Толик — это отдельная тема для разговора. Он выпросил у меня старый розовый телефон, и я видел, как Толик с ним разговаривал, целовал, и прятал в свой рюкзачок. Мне было даже не по себе, я казался себе предателем.
— Толик, — говорил я. — Смотри, какая девочка сохнет по тебе!
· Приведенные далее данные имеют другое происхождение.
/-- An item is dropped for want of a slot, or of room in the virtual depth; a wing fault where the virtual depth had room (R575). -/
theorem Dev.qPush_dropped (h : d.qEn q = true) (hc : d.qCredit q = false)
    (hno : (d.qVserv q = false ∧ ¬ d.qFits w q) ∨ (d.qVserv q = true ∧ ¬ d.qRoom w q)) :
    d.qPush w q len pool stamp ws = (false, d.qDropped w q len stamp ws) := by
  unfold Dev.qFits Dev.qRoom Dev.qVdepth at hno
  rcases hno with ⟨hv, hfits⟩ | ⟨hv, hroom⟩
  · simp [Dev.qPush, h, hc, hv, hfits, Dev.qDropped]
  · simp [Dev.qPush, h, hc, hv, hroom, Dev.qDropped]

theorem Dev.qPush_fault (h : d.qEn q = true) (hc : d.qCredit q = false) (hv : d.qVserv q = true) (hfits : ¬ d.qFits w q) (hroom : d.qRoom w q) :
    d.qPush w q len pool stamp ws = (true, d.qDropped w q len stamp ws) := by
  unfold Dev.qFits at hfits
  unfold Dev.qRoom Dev.qVdepth at hroom
  simp [Dev.qPush, h, hc, hv, hfits, hroom, Dev.qDropped]

theorem Dev.qPut_set (hq : q < 512) : d.QueueSet (d.qPut w q len pool stamp ws) w q
    { d.queue w q with items := (d.queue w q).items ++ [d.qItem len pool stamp ws], skip := 0 } :=
  ((Dev.QueueSet.refl d w q).modQueue hq _).recs (Dev.qNote_besideRecs _ w q)

theorem Dev.qDropped_set (hq : q < 512) : d.QueueSet (d.qDropped w q len stamp ws) w q
    { d.queue w q with items := (d.queue w q).dropped (stamp.getD d.ns), skip := len - ws.length } :=
  (d.qDrop_set w q (stamp.getD d.ns) hq).modQueue hq _

theorem Dev.qDropped_dropCnt : (d.qDropped w q len stamp ws).rd (wingAddr w (Reg.QUE_Q_DROP_CNT q)) =
    (d.inc (wingAddr w (Reg.QUE_Q_DROP_CNT q)) 1).rd (wingAddr w (Reg.QUE_Q_DROP_CNT q)) := d.qDrop_dropCnt w q _

/-- A queue `x` of which the machine `f` shows that an item was dropped: it joined the marker at the tail, or has a new one with the interrupt (R573). -/
def Dev.ShowsDrop (x : Queue) (f : Dev) (w q stamp rest : Nat) : Prop :=
  (∀ m, x.items.getLast? = some m → m.gap = true →
    (f.queue w q).items = x.items.dropLast ++ [{ m with words := gapWords (m.gapOf.1 + 1) m.gapOf.2.1 stamp }]) ∧
  ((∀ m, x.items.getLast? = some m → m.gap = false) →
    (f.queue w q).items = x.items ++ [gapItem 1 stamp stamp] ∧ f.flag (wingAddr w Reg.QUE_INT_STATUS) 0 = true) ∧
  (f.queue w q).skip = rest

theorem Dev.qDropped_shows (hq : q < 512) :
    Dev.ShowsDrop (d.queue w q) (d.qDropped w q len stamp ws) w q (stamp.getD d.ns) (len - ws.length) := by
  have hsame := (d.qDropped_set (len := len) (stamp := stamp) (ws := ws) (w := w) hq).same
  refine ⟨fun m hlast hm => ?_, fun h => ⟨?_, d.qDrop_told w q _ h⟩, ?_⟩
  · rw [hsame, ← Queue.dropped_joins hlast hm]
  · rw [hsame, ← Queue.dropped_marks h]
  · rw [hsame]

/-- What a push that drops its item answers. -/
theorem Dev.QueueSet.ends_dropped {s : State} {n a k rest : Nat} {v : Word} {e : Dev} {x y : Queue} {o : Host.Outcome State Fault Refusal}
    (h : (s.dev.tick n).QueueSet e w q y) (hx : Dev.ShowsDrop x e w q k rest) (hcnt : e.rd a = v) (ho : Ends o { s with dev := e }) :
    EndsWith o (fun t => Dev.ShowsDrop x t.dev w q k rest ∧ t.dev.rd a = v ∧
      (∀ w' q', w' < 2 → q' < 512 → (w', q') ≠ (w, q) → t.dev.queue w' q' = s.dev.queue w' q') ∧ t.dev.units = s.dev.units ∧ t.dev.loc = s.dev.loc ∧
      t.dev.ing = s.dev.ing ∧ t.ctl = s.ctl) :=
  ho.with fun _ _ _ _ _ => ⟨hx, hcnt, h.other, h.units, h.loc, h.ing, rfl⟩

/-- The fault of a wing leaves the queues and what they show. -/
theorem Dev.wingFault_shows {x : Queue} {k c rest : Nat} (hw : w < 2) (h : Dev.ShowsDrop x d w q k rest) :
    Dev.ShowsDrop x (d.wingFault w c) w q k rest := by
  by_cases hr : (d.wing w).role = .faulted
  · rwa [Dev.wingFault, Dev.wingFaultAt_still c false hr]
  have hf : d.WingFaulted (d.wingFault w c) w c := Dev.wingFaultAt_faulted c false hw hr
  have hqueue : (d.wingFault w c).queue w q = d.queue w q := Dev.queue_congr (congrArg Dev.que hf.rest :) w q
  have hint : wingAddr w Reg.QUE_INT_STATUS ≠ Reg.WNG_INT_STATUS ∧ wingAddr w Reg.QUE_INT_STATUS ∉ safeRegs := by
    obtain rfl | rfl : w = 0 ∨ w = 1 := by omega
    · decide
    · decide
  obtain ⟨hjoins, hmarks, hskip⟩ := h
  unfold Dev.ShowsDrop
  rw [hqueue, Dev.flag, hf.regs _ hint.1 hint.2, ← Dev.flag]
  exact ⟨hjoins, hmarks, hskip⟩

theorem Dev.wingFault_role {c : Nat} (hw : w < 2) :
    ((d.wingFault w c).wing w).role = .faulted ∧ ((d.wing w).role ≠ .faulted → ((d.wingFault w c).wing w).cause = c) := by
  by_cases hr : (d.wing w).role = .faulted
  · rw [Dev.wingFault, Dev.wingFaultAt_still c false hr]
    exact ⟨hr, fun h => absurd hr h⟩
  · have hf : d.WingFaulted (d.wingFault w c) w c := Dev.wingFaultAt_faulted c false hw hr
    exact ⟨congrArg Wing.role hf.wing, fun _ => congrArg Wing.cause hf.wing⟩

/-- What a push that faults its wing answers. -/
theorem Dev.QueueSet.ends_fault {s : State} {n k rest : Nat} {e : Dev} {x y : Queue} {o : Host.Outcome State Fault Refusal} (hw : w < 2)
    (h : (s.dev.tick n).QueueSet e w q y) (hx : Dev.ShowsDrop x e w q k rest) (ho : Ends o { s with dev := e.wingFault w 5 }) :
    EndsWith o (fun t => Dev.ShowsDrop x t.dev w q k rest ∧ (t.dev.wing w).role = .faulted ∧
      ((s.dev.wing w).role ≠ .faulted → (t.dev.wing w).cause = 5) ∧ t.ctl = s.ctl) := by
  have hshows := Dev.wingFault_shows (c := 5) hw hx
  obtain ⟨hrole, hcause⟩ := Dev.wingFault_role (d := e) (c := 5) hw
  rw [Dev.wing_congr h.units] at hcause
  generalize e.wingFault w 5 = f at *
  exact ho.with fun _ _ _ _ _ => ⟨hshows, hrole, hcause, rfl⟩

end

/-- A count under the clock's advance. -/
theorem Dev.rd_inc_tick (d : Dev) (n a k : Nat) : ((d.tick n).inc a k).rd a = (d.inc a k).rd a := by
  have hn : (d.tick n).rdN a = d.rdN a := rfl
  unfold Dev.inc
  simp only [hn]
  split
  · rw [Dev.wrN, Dev.rd_wr_same, Dev.wrN, Dev.rd_wr_same]
  · rw [Dev.rd_wr_same, Dev.rd_wr_same]

/-! Words that follow the first of an item (R570, R578, R579). -/

section
variable {d : Dev} {w q : Nat} {ws : List (BitVec 64)}

theorem Dev.qMore_skips (h : ws.length < (d.queue w q).skip) : d.qMore w q ws = d.modQueue w q (fun y => { y with skip := y.skip - ws.length }) := by
  have h0 : (d.queue w q).skip ≠ 0 := by omega
  simp only [Dev.qMore, bne_iff_ne, ne_eq, h0, not_false_eq_true, if_true]
  exact Dev.modQueue_congr _ _ _ (if_neg (by omega))

/-- The end word of an item that was dropped or ended: its slot is free, and in credit mode its credit returns. -/
theorem Dev.qMore_ends (h0 : 0 < (d.queue w q).skip) (h : (d.queue w q).skip ≤ ws.length) : d.qMore w q ws =
    d.modQueue w q (fun y => { (match y.held with | some k => if d.qCredit q then y.credit k else y | none => y) with skip := 0, held := none }) := by
  have h0 : (d.queue w q).skip ≠ 0 := by omega
  simp only [Dev.qMore, bne_iff_ne, ne_eq, h0, not_false_eq_true, if_true]
  exact Dev.modQueue_congr _ _ _ (if_pos h)

theorem Dev.qMore_writes {m : QItem} (h0 : (d.queue w q).skip = 0) (hm : (d.queue w q).items.getLast? = some m) (h : m.words.length < m.len) :
    d.qMore w q ws = (d.modQueue w q (fun x => { x with items := x.items.dropLast ++ [{ m with words := (m.words ++ ws).take m.len }] })).qNote w q := by
  have hpart : m.whole = false := by simp [QItem.whole, h]
  simp [Dev.qMore, h0, hm, hpart]

end

/-- The row of the first word of an item. -/
theorem queuePush_head {s : State} {n w q len pool : Nat} {stamp : Option Nat} {ws : List (BitVec 64)} {f : Bool} {e : Dev} (hw : w < 2) (hq : q < 512)
    (h : (s.dev.tick n).qPush w q len pool stamp ws = (f, e)) :
    Ends (exec (.queuePush n w q (some (len, pool, stamp)) ws) s) { s with dev := if f then e.wingFault w 5 else e } := by
  have hends := devRow_ends s n fun d => if (d.qPush w q len pool stamp ws).1 then (d.qPush w q len pool stamp ws).2.wingFault w 5
    else (d.qPush w q len pool stamp ws).2
  rw [h] at hends
  rw [exec_queuePush, decide_eq_true hw, decide_eq_true hq]
  exact hends

theorem queuePush_kept {s : State} {n w q len pool : Nat} {stamp : Option Nat} {ws : List (BitVec 64)} {e : Dev} (hw : w < 2) (hq : q < 512)
    (h : (s.dev.tick n).qPush w q len pool stamp ws = (false, e)) :
    Ends (exec (.queuePush n w q (some (len, pool, stamp)) ws) s) { s with dev := e } := queuePush_head hw hq h

theorem queuePush_faults {s : State} {n w q len pool : Nat} {stamp : Option Nat} {ws : List (BitVec 64)} {e : Dev} (hw : w < 2) (hq : q < 512)
    (h : (s.dev.tick n).qPush w q len pool stamp ws = (true, e)) :
    Ends (exec (.queuePush n w q (some (len, pool, stamp)) ws) s) { s with dev := e.wingFault w 5 } := queuePush_head hw hq h

theorem queuePush_more {s : State} {n w q : Nat} {ws : List (BitVec 64)} (hw : w < 2) (hq : q < 512) :
    Ends (exec (.queuePush n w q none ws) s) { s with dev := (s.dev.tick n).qMore w q ws } := by
  rw [exec_queuePush, decide_eq_true hw, decide_eq_true hq]
  exact devRow_ends s n fun d => d.qMore w q ws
— Не нужна она мне, я тебя люблю.
— Она испытывает такие же муки, как ты. Люби меня, отдавайся ей.
Толик негодующе сопел.
Но через некоторое время я увидел их вместе. Правда, ночевать он приходил к нам, отвоёвывал место поближе ко мне, и засыпал с блаженной улыбкой на лице. Даже Саша улыбался, когда я целовал Толика перед сном.
Поэтому Саша так и сказал.
Но я крепко держал его за руку и тихо радовался. От одного прикосновения его руки в груди разливалась радость, я знал, что Саша испытывает такое же чувство, поэтому мне было вдвойне приятно. Так бы и шёл всю жизнь вдвоём.
На девятое мая мы встали в строй на парад. Нас долго гоняли в части строевому шагу. Мы не роптали, тем более, что я объяснил, что строй дисциплинирует. Тренировались у нас ребята и из других школ.
Когда построились на парад, я увидел, как нас много. Пестрели разноцветные галстуки, у каждой школы был свой цвет или оттенок.
Больше всех было красного и зелёного. Прошли мы очень хорошо, я потом видел по телевизору.
Нас прикрепили к городскому военно-патриотическому отделу городской администрации, мы теперь можем по всем вопросам обращаться в мэрию.
Мы обратились. По вопросу летнего отдыха. Нам предложили восстановить заброшенный пионерлагерь и взять его на баланс. С охраной и стройматериалами обещали помочь.
В школе нам выделили бывшую пионерскую комнату, где я теперь собирал актив, или, проще говоря, стаю. Там мы планировали уже недалёкие летние походы, организовывали драки с пригородом, проводили другие закрытые мероприятия. Стая увеличивалась. Отсюда можно было уйти, если ты умер, женился, или вышел замуж. Даже переехав в другой город, ты оставался в стае и продолжал там тайное движение, вовлекая ребят в нашу организацию.